Fault Types and Effects

•It is not practical to design and build electrical equipment or networks so as to completely eliminate the possibility of failure in service. It is therefore an everyday fact of life that different types of faults occur on electrical systems, however infrequently, and at random locations.

•Faults can be broadly classified into two main areas which have been designated “Active” and “Passive”.

• Active Faults: The “Active” fault is when actual current flows from one phase conductor to another (phase-to-phase) or alternatively from one phase conductor to earth (phase-to-earth). 
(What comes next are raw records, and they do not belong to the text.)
/-- A vector unit: 12 registers of 16 lanes, and the items it has output in this command. -/
structure Vu where
  regs     : SMap Item
  outCount : Nat
  deriving DecidableEq, Repr

/-- A line of an output packet (R108): its package address (host memory from 2 ^ 52 on), data, poison, whether its
operand streams (R366), the CE and mover that wrote it, whether the host link holds it exclusive (R462), and whether its packet
has committed (R109), so that it waits only for the commit to reach its home (R317). -/
structure PLine where
  pa     : Nat
  data   : Item
  poison : Bool
  stream : Bool
  ce     : Nat
  mu     : Nat
  owned  : Bool
  going  : Bool
  deriving DecidableEq, Repr

/-- A mover: lines done of its present descriptor, the lines of its open output packet, the packets closed but not yet
committed, and the lines read of the group of four records under way (R268). -/
structure Mover where
  pos    : Nat
  packet : List PLine
  closed : List (List PLine)
  raw    : List Item
  deriving DecidableEq, Repr

/-- A cell's short accumulator: body and special tag (R246 to R249). -/
structure Cell where
  tag  : Nat
  body : Int
  deriving DecidableEq, Repr

/-- A drain latch (R224, R248): the 80-bit body and the special tag of the cell; whether the body is an FP32 value (R249); else the
exponent of its unit with the block's scales, none for a NaN scale (R245, R255); and the slot it drains to. -/
structure Latch where
  tag   : Nat
  body  : Int
  f32   : Bool
  scale : Option Int
  slot  : Nat
  deriving DecidableEq, Repr

/-- An octet: its format word, mask, stationary register banks and their scales, the load in progress, the position of
its pass (`done` steps, the bank it drives, `ua` and `ub` beats used of the items at its ports, the block's scale items),
its place in a projection, its arrays' beats since a drain, slots and cells, and the drain latches that have not yet passed to
the long store (R226). -/
structure Octet where
  formatted : Bool
  fa        : Nat
  fb        : Nat
  axis      : Bool
  sharedA   : Bool
  sharedB   : Bool
  mask      : Nat
  sr        : SMap (List Item)
  loading   : List Item
  loaded    : Bool
  tiles     : Nat
  tile      : Nat
  pass      : Nat
  rounds    : Nat
  done      : Nat
  bank      : Nat
  ua        : Nat
  ub        : Nat
  scaled    : Nat
  scaleA    : Item
  scaleB    : Item
  since     : SMap Nat
  slots     : SMap Nat
  stopped   : Bool
  cells     : SMap Cell
  latches   : SMap Latch
  deriving DecidableEq, Repr

/-- The long store's conversion (Table 7-3), the EMIT words done in the command, and the emission in progress: the next
accumulator, the bits read and not yet offered, and the items offered; for AUTO also the rounds emitted. -/
structure LongSt where
  fmt      : Nat
  rounding : Nat
  sat      : Bool
  shift    : Int
  emits    : Nat
  next     : Nat
  buf      : Nat
  bufBits  : Nat
  item     : Nat
  rounds   : Nat
  deriving DecidableEq, Repr

/-- A line held by the L1 or the side buffer: its line number, data, age and pin. -/
structure CLine where
  line   : Nat
  data   : Item
  poison : Bool
  age    : Nat
  deriving DecidableEq, Repr

/-- A line request outstanding (Table 10-1): the mover it is for, whether it is a prefetch, whether the line may be kept
when it returns (R327), the SLM hint of its operand, the command's class and context, and the key of the remote read that was
sent for it, plus 1, or the number of the read of host memory issued for it (0 for neither). -/
structure Miss where
  mu   : Nat
  line : Nat
  pf   : Bool
  keep : Bool
  hint : Nat
  cls  : Nat
  ctx  : Nat
  tag  : Nat
  deriving DecidableEq, Repr

/-- A compute engine. `paused` holds at a fold boundary that FOLD_BOUNDARY has yet to serve, `loadOwed` while the chart load of a
dispatched RUN has not begun (R288). -/
structure Ce where
  cmd      : Option Nat
  lastCtx  : Option Nat
  phase    : Nat
  round    : Nat
  su       : SMap Item
  ag       : SMap (Nat × Item)
  movers   : SMap Mover
  vus      : SMap Vu
  routes   : SMap (List Item)
  octets   : SMap Octet
  long     : SMap Rec
  ls       : LongSt
  progress : SMap (Nat × Nat)
  idleMark : SMap Nat
  loops    : SMap Nat
  slots    : SMap Slot
  l1       : SMap CLine
  side     : List CLine
  misses   : List Miss
  arrived  : List (Nat × CLine)
  laterL1  : Option W64
  laterSeed : Option W64
  laterInv : Bool
  pfOn     : Bool
  pfDepth  : Nat
  preempt  : Bool
  paused   : Bool
  loadOwed : Bool
  deriving DecidableEq, Repr

/-! ## The queue manager (spec/08) and the command translation store (spec/14) -/

/-- Where an accepted command stands. -/
inductive CmdPhase where
  | translating     -- fetched, waiting for its operands' pages
  | waiting         -- accepted, in the ring's pending queue
  | running         -- dispatched
  | preempted       -- stopped at a fold, its fold record kept
  | finished        -- its status is known, its completion record is not written
  | trailing        -- its record is written, its output packets have not all committed (RELAXED, R522)
  deriving DecidableEq, Repr

/-- A command in flight: its 128-byte descriptor and all that its completion record and repetition need; the beat counters
of the four sheets at its acceptance, the order of acceptance, the service number of the doorbell that made it fetchable
(R290), the CE that it preempts (R295), and whether it was ever paused; when it came to the head of its ring, plus 1, as the
datum and as the package's timers count (R291, R65); whether a ring abort ended it (R309). Of a CHART_LOAD `foldCrc` is the
header CRC of its image. `collPhase` of a collective: 1 local, 2 ring, 3 and 4 the final parts (R576). -/
structure Cmd where
  desc      : BitVec 1024
  ctx       : Nat
  ring      : Nat
  seq       : Nat
  phase     : CmdPhase
  order     : Nat
  pages     : List (Nat × Xlate)
  noRoom    : Bool
  acceptedAt : List Nat
  acceptOrder : Nat
  bell      : Nat
  preempting : Option Nat
  wasPaused : Bool
  ces       : List Nat
  lastCe    : Nat
  status    : Nat
  detail    : Nat
  repeats   : Nat
  firstLost : Nat
  losses    : Nat
  folds     : Nat
  preemptions : Nat
  beats     : Nat
  progress  : Nat
  startBeat : Nat
  fold      : Option Nat
  foldCrc   : Nat
  requeued  : Bool
  aged      : Bool
  watching  : Bool
  waitSince : Nat
  ageFrom   : Nat
  ringAborted : Bool
  remoteLeft : Nat
  collPhase : Nat
  collStep  : Nat
  deriving DecidableEq, Repr

/-- An entry of a context's chart directory (R287): handle, the image's virtual address with its translated pages, the
header CRC and the order of its last use. -/
structure DirEnt where
  handle : W64
  va     : Nat
  pages  : List Xlate
  crc    : Nat
  used   : Nat
  deriving DecidableEq, Repr

/-- The queue manager: its commands by number, the chart directories with the entries that a failed CHART_LOAD restores,
the service numbers of doorbell writes by ring × 65,536 + the tail they left, fold records in use, the round robin's last
context and rings by class, the commands whose pages a MOVE holds (R400), the unit and SEQ of each ring's and context's
last completion, completion records written by ring, and by ring the window (plus 1) of a remote write declared
undeliverable (R325) and the node and window of the last acknowledgement. -/
structure QmSt where
  cmds      : SMap Cmd
  nextId    : Nat
  nextOrder : Nat
  dirs      : SMap (List DirEnt)
  oldDirs   : SMap (Option DirEnt)
  bells     : SMap Nat
  nextBell  : Nat
  foldUsed  : SMap Nat
  robin     : SMap Nat
  holds     : List Nat
  lastDone  : SMap (Nat × Nat)
  cqWritten : SMap Nat
  remoteFail : SMap Nat
  lastAck   : SMap (Nat × Nat)
  deriving DecidableEq, Repr

/-- An entry of the ATS cache (R477): PASID, page, the page it names and its write permission. -/
structure AtcEnt where
  pasid    : Nat
  page     : Nat
  hpage    : Nat
  writable : Bool
  deriving DecidableEq, Repr

/-- An invalidation in progress (R480, R485): its ATS tag (none for XL_INV_CONTROL), PASID or context, and page range. -/
structure InvWork where
  tag   : Option Nat
  ctx   : Nat
  page  : Nat
  pages : Nat
  deriving DecidableEq, Repr

/-- A page that waits for a resume (R487): its item's and its record's sequence numbers. -/
structure FaultWait where
  seq     : Nat
  recSeq  : Nat
  id      : Nat
  operand : Nat
  page    : Nat
  cause   : Nat
  deriving DecidableEq, Repr

/-- The translation unit (spec/14): the ATS cache, newest first; Translation Requests outstanding as (context, page, write);
page requests as (context, page, sent); pages asked for again after a page request; pages whose next answer may not be
cached, and answers good for one command only; denials as (context, page, cause); invalidations; faults waiting. -/
structure XlSt where
  atc      : List AtcEnt
  requests : List (Nat × Nat × Bool)
  pris     : List (Nat × Nat × Bool)
  retried  : List (Nat × Nat)
  noCache  : List (Nat × Nat)
  once     : List AtcEnt
  denied   : List (Nat × Nat × Nat)
  invs     : List InvWork
  waits    : List FaultWait
  deriving DecidableEq, Repr

/-! ## Homes, caches and memory controllers (spec/10, spec/11, spec/13) -/

/-- A line of a slice's cache part: its line address, age and marks; its value stands in memory. -/
structure Tag where
  line   : Nat
  age    : Nat
  pinned : Bool
  dirty  : Bool
  deriving DecidableEq, Repr

/-- What a home's filters say of a line (Table 13-1): the hart that may own it, the harts that may hold it, and the host:
0 no copy, 1 shared, 2 owned. -/
structure DirLine where
  owner   : Option Nat
  sharers : List Nat
  host    : Nat
  deriving DecidableEq, Repr

/-- A request at a home: one that waits for the host's answer (R465), or in a REQ queue for a tracker entry (R449). -/
inductive HomeReq where
  | rdShared (hart : Nat)
  | rdOwn (hart : Nat)
  | upgrade (hart : Nat)
  | rdCur
  | atom (op : Nat) (value : W64)
  deriving DecidableEq, Repr

/-- A back-invalidation: BISnpInv or BISnpData, whether it has been sent or waits behind 256 others (R466), since when, and the
requests that wait for it, each in its tracker entry (R448). -/
structure BiWait where
  inv   : Bool
  sent  : Bool
  since : Nat
  reqs  : List HomeReq
  deriving DecidableEq, Repr

/-- A SEM_WAIT's watch (R307): its command, the word's address, the value and whether equality is asked for. -/
structure Watch where
  id    : Nat
  addr  : Nat
  value : W64
  equal : Bool
  deriving DecidableEq, Repr

/-- Homes: cache tags by slice and set × 16 + way, filters by line, back-invalidations by line, watches by slice, the
output-packet lines pending at their receiving blocks, and the REQ queues: requests with their addresses by 64 × home + source
port, and the port that each home admitted last (R449). A home is numbered by its SLM slice, or 256 + L3 slice. -/
structure HomeSt where
  queues  : SMap (List (Nat × HomeReq))
  lastPort : SMap Nat
  tags    : SMap (SMap Tag)
  dir     : SMap DirLine
  bi      : SMap BiWait
  watches : SMap (List Watch)
  pend    : List PLine
  devCache : List Nat
  writer  : SMap Nat
  deriving DecidableEq, Repr

/-- A request at a memory controller: a write, its line, class (Table 11-5), bank, row and the datum of its arrival. -/
structure MemReq where
  write : Bool
  line  : Nat
  cls   : Nat
  bank  : Nat
  row   : Nat
  since : Nat
  deriving DecidableEq, Repr

/-- A pseudo-channel or DDR channel: its requests oldest first, the writes left of a batch, open rows by bank, refreshes
postponed by bank, and whether its last access was a read. -/
structure PcSt where
  reqs      : List MemReq
  batch     : Nat
  rows      : SMap Nat
  postponed : SMap Nat
  lastRead  : Bool
  deriving DecidableEq, Repr

/-- An access counter entry (R407). -/
structure AccEnt where
  page   : Nat
  reads  : Nat
  writes : Nat
  ctx    : Nat
  hot    : Bool
  deriving DecidableEq, Repr

/-- An access counter table: entries by set × 8 + way, epochs since ENABLE, and the datum at the last epoch's end. -/
structure AccSt where
  ents   : SMap AccEnt
  epochs : Nat
  since  : Nat
  deriving DecidableEq, Repr

/-- Memory controllers: channels by 64 × controller + pseudo-channel (HBM stacks 0 to 7, DDR channels 8 to 15), access
counters by block (HBM stacks 0 to 7, the host link 8), how DDR came up (0 in training, 1 up, 2 not brought up), the
channel interleave, and by controller the doubled refresh in force and the traffic throttled for heat (R607). -/
structure MemSt where
  pcs      : SMap PcSt
  acc      : SMap AccSt
  ddrPhase : Nat
  ddrHalf  : Nat
  doubled  : SMap Bool
  throttled : SMap Bool
  deriving DecidableEq, Repr

/-! ## Harts (spec/12) -/

/-- An entry of a store buffer: line, bytes and value (R425); whether it bypasses the L2 (Svpbmt, R423), and whether it is one
store of the whole line, seen whole (R419). -/
structure StoreEnt where
  pa    : Nat
  mask  : Nat
  data  : Item
  nc    : Bool
  whole : Bool
  deriving DecidableEq, Repr

/-- A leaf that a hart's translation cache holds: the first virtual page, pages of 4 KiB, first physical page, the root register
that it was walked from, and the leaf entry. -/
structure TlbEnt where
  page  : Nat
  pages : Nat
  ppage : Nat
  satp  : W64
  pte   : W64
  deriving DecidableEq, Repr

/-- A hart: store buffer oldest first; whether a FENCE that waits on earlier stores is in progress (R328); integer and vector
registers; its reservation, its delayed snoop, what its translation and instruction caches hold, its pc and machine mode as a
start leaves them, its CSRs by number (mcycle as the difference to the die's beat counter), a hold or start in progress, and the
cause and value of the exception it took last. -/
structure Hart where
  sb       : List StoreEnt
  fencing  : Bool
  x        : SMap W64
  v        : SMap (BitVec 256)
  resv     : Option Nat
  delayed  : List Nat
  tlb      : List TlbEnt
  icache   : List Nat
  pc       : Nat
  mMode    : Bool
  csr      : SMap W64
  holding  : Bool
  starting : Bool
  xcause   : Option Nat
  xtval    : W64
  deriving DecidableEq, Repr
•This type of fault can also be further classified into two areas, namely the “solid” fault and the              “incipient” fault. The solid fault occurs as a result of an immediate complete breakdown of insulation as would happen if, say, a pick struck an underground cable, bridging conductors etc. or the cable was dug up by a bulldozer. In mining, a rockfall could crush a cable as would a shuttle car. In these circumstances the fault current would be very high, resulting in an electrical explosion .

This type of fault must be cleared as quickly as possible, otherwise there will be:

• Greatly increased damage at the fault location. (Fault energy = 1² x Rf x t where t is time).

•Danger to operating personnel (Flash products).

•Danger of igniting combustible gas such as methane in hazardous areas giving rise to a disaster of horrendous proportions.

•Increased probability of earth faults spreading to other phases.

•Higher mechanical and thermal stressing of all items of plant carrying the current fault. (Particularly transformers whose windings suffer progressive and cumulative deterioration because of the enormous electromagnetically forces caused by multi-phase faults proportional to the current squared).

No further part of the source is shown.